These drugs, arms, and gold are paid in foreign exchange, which also must be purchased on the black market. Any black-market purchase of forex only corrodes the value of the Indian rupee. Effectively, the government has created the very mechanisms for eroding the value of the Indian rupee as well.
Worse, India has not yet devised a way to store all gold in a central vault, managed by the central bank. Even now, there are reports of gold being stolen from the very vaults of the government (https://asiaconverge.com/2022/11/when-the-cad-swells-it-is-easy-to-blame-gold/).
Diminishing FDI
This might not have mattered much if the country was an attractive destination for foreign investment. On the contrary, mismanaged exim policies (https://asiaconverge.com/2023/04/indias-confused-exim-strategy/) and myopic raids and seizures on businesses have rightened money away. They have left India a bit hollowed out (free substack subscription
). Foreign direct investment (FDI) is diminishing.

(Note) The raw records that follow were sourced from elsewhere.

-- ==== Sys2Proof/Laws/Requests.lean ====
section
/-! SUPPORT. What the requests, served from a command or from a management telegram, keep (R44 to R52, R175, R188 to
R200), and the command that carries each request. -/

namespace Sys2Proof.Machine

variable {P : State → Prop}

/-- Which line state and latch a property of both concerns. -/
theorem latchOk_running {l : Lsc} (h : l.LatchOk) (hr : runsLine l.state = true) : l.latch = none := by
  have := h.1
  cases hl : l.latch
  · rfl
  · rcases this (by simp [hl]) with hs | hs <;> simp [hs, runsLine] at hr

/-! ### What the order requests do to the table (R44, R47, R49, R50, R52) -/

/-- A slot in none of the states that a list or a segment names. -/
theorem tableOk_free {o : Osq} {l : List (Option Nat)} {i : Nat} (h₁ : (o.slotAt i).state ≠ .queued)
    (h₂ : (o.slotAt i).state ≠ .suspended) (h₃ : (o.slotAt i).state ≠ .onWeb) (h : o.TableOk l) :
    i ∉ o.queue ∧ o.rush ≠ some i ∧ i ∉ o.held ∧ some i ∉ l :=
  ⟨fun e => h₁ (h.queued i e), fun e => h₁ (h.rush i e).2, fun e => h₂ (h.suspended i e),
    fun e => (h.web i e).elim h₃ h₂⟩

theorem Osq.enqueues_unnamed {o : Osq} {i : Nat} {f : Slot → Slot} (h₁ : (o.slotAt i).state ≠ .queued)
    (h₂ : (o.slotAt i).state ≠ .suspended) (h₃ : (o.slotAt i).state ≠ .onWeb) (hf : ∀ x, (f x).inFlight = 0) :
    o.Enqueues { o with slots := modify o.slots i f } where
  segments := rfl
  lists h := h
  held h := h
  table _ h :=
    have n := tableOk_free h₁ h₂ h₃ h
    tableOk_unnamed n.1 n.2.1 n.2.2.1 n.2.2.2 (fun _ => hf _) h

theorem Osq.enqueues_loaded {o : Osq} {i : Nat} {r : OrderRec}
    (h : (o.slotAt i).state = .empty ∨ (o.slotAt i).state = .loaded) :
    o.Enqueues { o with slots := modify o.slots i fun _ => { Slot.blank with state := .loaded, order := some r } } := by
  refine Osq.enqueues_unnamed ?_ ?_ ?_ fun _ => rfl
  all_goals rcases h with h | h <;> simp [h]

/-- A QUEUED slot withdrawn (R47). -/
def Osq.withdrawn (o : Osq) (i : Nat) : Osq :=
  { o with
    slots := modify o.slots i fun _ => Slot.blank, queue := o.queue.filter (· != i),
    rush := if o.rush = some i then none else o.rush }

/-- A slot at the tail of the run queue (R49). -/
def Osq.appended (o : Osq) (i : Nat) : Osq :=
  { o with slots := modify o.slots i fun x => { x with state := .queued }, queue := o.queue ++ [i] }

/-- A slot out of the run queue (R50). -/
def Osq.removed (o : Osq) (p i : Nat) : Osq :=
  { o with slots := modify o.slots i fun x => { x with state := .loaded }, queue := o.queue.eraseIdx p }

/-- A slot as the pending rush (R52). -/
def Osq.rushed (o : Osq) (i : Nat) : Osq :=
  { o with slots := modify o.slots i fun x => { x with state := .queued }, rush := some i }

/-- Taken off every list, a slot may change. -/
theorem tableOk_less {o : Osq} {l : List (Option Nat)} {q : List Nat} {r : Option Nat} (hq : q.Sublist o.queue)
    (hr : ∀ i, r = some i → o.rush = some i) (h : o.TableOk l) : Osq.TableOk { o with queue := q, rush := r } l where
  once := h.once.sublist hq
  queued i hi := h.queued i (hq.subset hi)
  rush i hi := ⟨fun e => (h.rush i (hr i hi)).1 (hq.subset e), (h.rush i (hr i hi)).2⟩
  heldOnce := h.heldOnce
  suspended := h.suspended
  web := h.web
  flight := h.flight
  lead := h.lead
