theorem Counts.amidNoRush (l k : List (Option Nat)) : Counts fun s => s.osq.Amid l k ∧ s.osq.rush = none :=
  Counts.table (Q := fun o => o.Amid l k ∧ o.rush = none)
    fun _ _ hk h => ⟨⟨hk.table l h.1.1, hk.held ▸ h.1.2.1, hk.orders.trans h.1.2.2⟩, hk.rush.trans h.2⟩

/-- A lead segment of no order to come says nothing of the slots. -/
theorem tableOk_none {o : Osq} {l : List (Option Nat)} (h : o.TableOk l) : o.TableOk (l ++ [none]) where
  once := h.once
  queued := h.queued
  rush := h.rush
  heldOnce := h.heldOnce
  suspended := h.suspended
  web i hi := h.web i (by simpa using hi)
  flight i := by rw [h.flight i, List.count_append]; simp
  lead i hi := by simp at hi

/-- A slot off every list joins the segments as the lead's order, ON_WEB. -/
theorem tableOk_taken {o : Osq} {l : List (Option Nat)} {i : Nat} (h : o.TableOk (l ++ [none])) (hi : i < 64)
    (hq : i ∉ o.queue) (hr : o.rush ≠ some i) (hh : i ∉ o.held) :
    Osq.TableOk { o with slots := modify o.slots i fun x => { x with state := .onWeb, inFlight := x.inFlight + 1 } }
      (l ++ [some i]) := by
  let f (x : Slot) : Slot := { x with state := .onWeb, inFlight := x.inFlight + 1 }
  have other : ∀ j, j ≠ i → Osq.slotAt { o with slots := modify o.slots i f } j = o.slotAt j := fun j => slotAt_other o f
  have same : Osq.slotAt { o with slots := modify o.slots i f } i = f (o.slotAt i) := slotAt_self o f hi
  have count : ∀ j, (l ++ [none]).count (some j) = l.count (some j) := fun j => by rw [List.count_append]; simp
  constructor
  · exact h.once
  · exact fun j hj => by rw [other j fun e => hq (e ▸ hj)]; exact h.queued j hj
  · exact fun j hj => by rw [other j fun e => hr (e ▸ hj)]; exact h.rush j hj
  · exact h.heldOnce
  · exact fun j hj => by rw [other j fun e => hh (e ▸ hj)]; exact h.suspended j hj
  · intro j hj
    by_cases e : j = i
    · rw [e, same]; exact .inl rfl
    · rw [other j e]
      exact h.web j (by simp [e] at hj; simp [hj])
  · intro j
    rw [List.count_append]
    by_cases e : j = i
    · rw [e, same]
      have := h.flight i
      rw [count] at this
      simp [f, this]
    · rw [other j e, h.flight j, count]
      simp [Ne.symm e]
  · intro j hj
    have e : i = j := by simpa using hj
    rw [← e, same]

/-- The lead's order goes onto the held-order stack (R53). -/
theorem suspendLead_amid {s : State} {l : List (Option Nat)} {g : Segment} (hl : s.lead = some g)
    (ho : s.osq.orders = l) (h : s.osq.TableOk l) (hh : s.osq.held.length < 3) :
    s.suspendLead.osq.Amid (l ++ [none]) l ∧ s.suspendLead.osq.rush = s.osq.rush := by
  unfold State.suspendLead
  split
  · exact ⟨⟨tableOk_none h, Nat.le_of_lt hh, ho⟩, rfl⟩
  · rename_i i hi
    rw [hl] at hi
    have web : (s.osq.slotAt i).state = .onWeb := by
      refine h.lead i ?_
      rw [← ho, Osq.orders, List.getLast?_map]
      exact (congrArg (Option.map fun g => g.order) hl).trans (congrArg some hi)
    refine ⟨⟨?_, hh, ho⟩, rfl⟩
    have n : i ∉ s.osq.queue ∧ s.osq.rush ≠ some i ∧ i ∉ s.osq.held := by
      refine ⟨fun e => ?_, fun e => ?_, fun e => ?_⟩
      · have := (h.queued i e).symm.trans web; cases this
      · have := (h.rush i e).2.symm.trans web; cases this
      · have := (h.suspended i e).symm.trans web; cases this
    let f (x : Slot) : Slot := { x with state := .suspended }
    have other : ∀ j, j ≠ i → Osq.slotAt { s.osq with slots := modify s.osq.slots i f } j = s.osq.slotAt j :=
      fun j => slotAt_other s.osq f
    have same : Osq.slotAt { s.osq with slots := modify s.osq.slots i f } i = f (s.osq.slotAt i) :=
      slotAt_self s.osq f (slotAt_lt (o := s.osq) (by simp [web]))
    have ok := tableOk_none h
    constructor
    · exact ok.once
    · exact fun j hj => (congrArg Slot.state (other j fun e => n.1 (e ▸ hj))).trans (ok.queued j hj)
    · exact fun j hj => ⟨(ok.rush j hj).1,
        (congrArg Slot.state (other j fun e => n.2.1 (e ▸ hj))).trans (ok.rush j hj).2⟩
    · exact List.nodup_cons.2 ⟨n.2.2, ok.heldOnce⟩
    · intro j hj
      rcases List.mem_cons.1 hj with e | hj
      · exact e ▸ congrArg Slot.state same
      · exact (congrArg Slot.state (other j fun e => n.2.2 (e ▸ hj))).trans (ok.suspended j hj)
    · intro j hj
      by_cases e : j = i
      · exact .inr (e ▸ congrArg Slot.state same)
      · have := congrArg Slot.state (other j e)
        exact (ok.web j hj).imp this.trans this.trans
    · intro j
      refine Eq.trans ?_ (ok.flight j)
      by_cases e : j = i
      · rw [e]; exact (congrArg Slot.inFlight same).trans rfl
      · exact congrArg Slot.inFlight (other j e)
    · exact fun j hj => by simp at hj

/-- A slot that no list and no segment names may take another state. -/
theorem tableOk_rejected {o : Osq} {l : List (Option Nat)} {i : Nat} {x : SlotState} (h : o.TableOk l) (hq : i ∉ o.queue)
    (hr : o.rush ≠ some i) (hh : i ∉ o.held) (hl : some i ∉ l) :
    Osq.TableOk { o with slots := modify o.slots i fun y => { y with state := x } } l :=
  tableOk_unnamed hq hr hh hl (fun _ => (h.flight i).trans (List.count_eq_zero.2 hl)) h

theorem tableOk_fewer {o : Osq} {l : List (Option Nat)} {q : List Nat} (hq : q.Sublist o.held) (h : o.TableOk l) :
    Osq.TableOk { o with held := q } l where
  once := h.once
  queued := h.queued
  rush := h.rush
  heldOnce := h.heldOnce.sublist hq
  suspended i hi := h.suspended i (hq.subset hi)
  web := h.web
  flight := h.flight
  lead := h.lead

These columns had predicted a further weakening of the rupee even in July 2022 (https://asiaconverge.com/2022/07/major-financial-turbulence-ahead-inr-may-weaken-further/). We believe that the rupee will continue to weaken, unless the above policies are remedied.
Ø What is galling is the way the government has sought to stanch forex outflow by taxing such remittances.
When the country was upbeat about its export and import policies, and when the country was becoming attractive as an investment destination, the government introduced the liberalised remittance scheme under which USD 250,000 could be spent by individuals overseas each year (https://m.rbi.org.in/scripts/FAQView.aspx?Id=115). Now with the first signs of weakening inflows, the government seeks to make the LRS more illiberal by imposing a 20% tax collection at source (TCS) (https://www.livemint.com/news/india/20-tcs-on-foreign-remittances-under-lrs-to-roll-out-from-july-1-11686306894538.html).
The deleterious consequences of such a tax cannot be underestimated. It will make more Indians enter into private arrangements for financing their expenses overseas through informal and/or illegal arrangements. The trade is smart. You don’t even have to carry Indian currency with you when you travel overseas. Someone will supply you with the cash you require, wherever you are. And someone collects the equivalent Indian currency from your Indian relatives in cash or cheque, as desired by you. That will make the Indian rupee even weaker.
And there are good reasons why this will be done.
Imagine a a student going abroad, taking a loan, submitting tax returns, mortgaging the family home. Finally, he will be at the mercy of a junior bank employee to discern what are qualifying education expenses. Fees OK but books, clothing, rentals may not be. And the officer may slap the 20% TCS upfront.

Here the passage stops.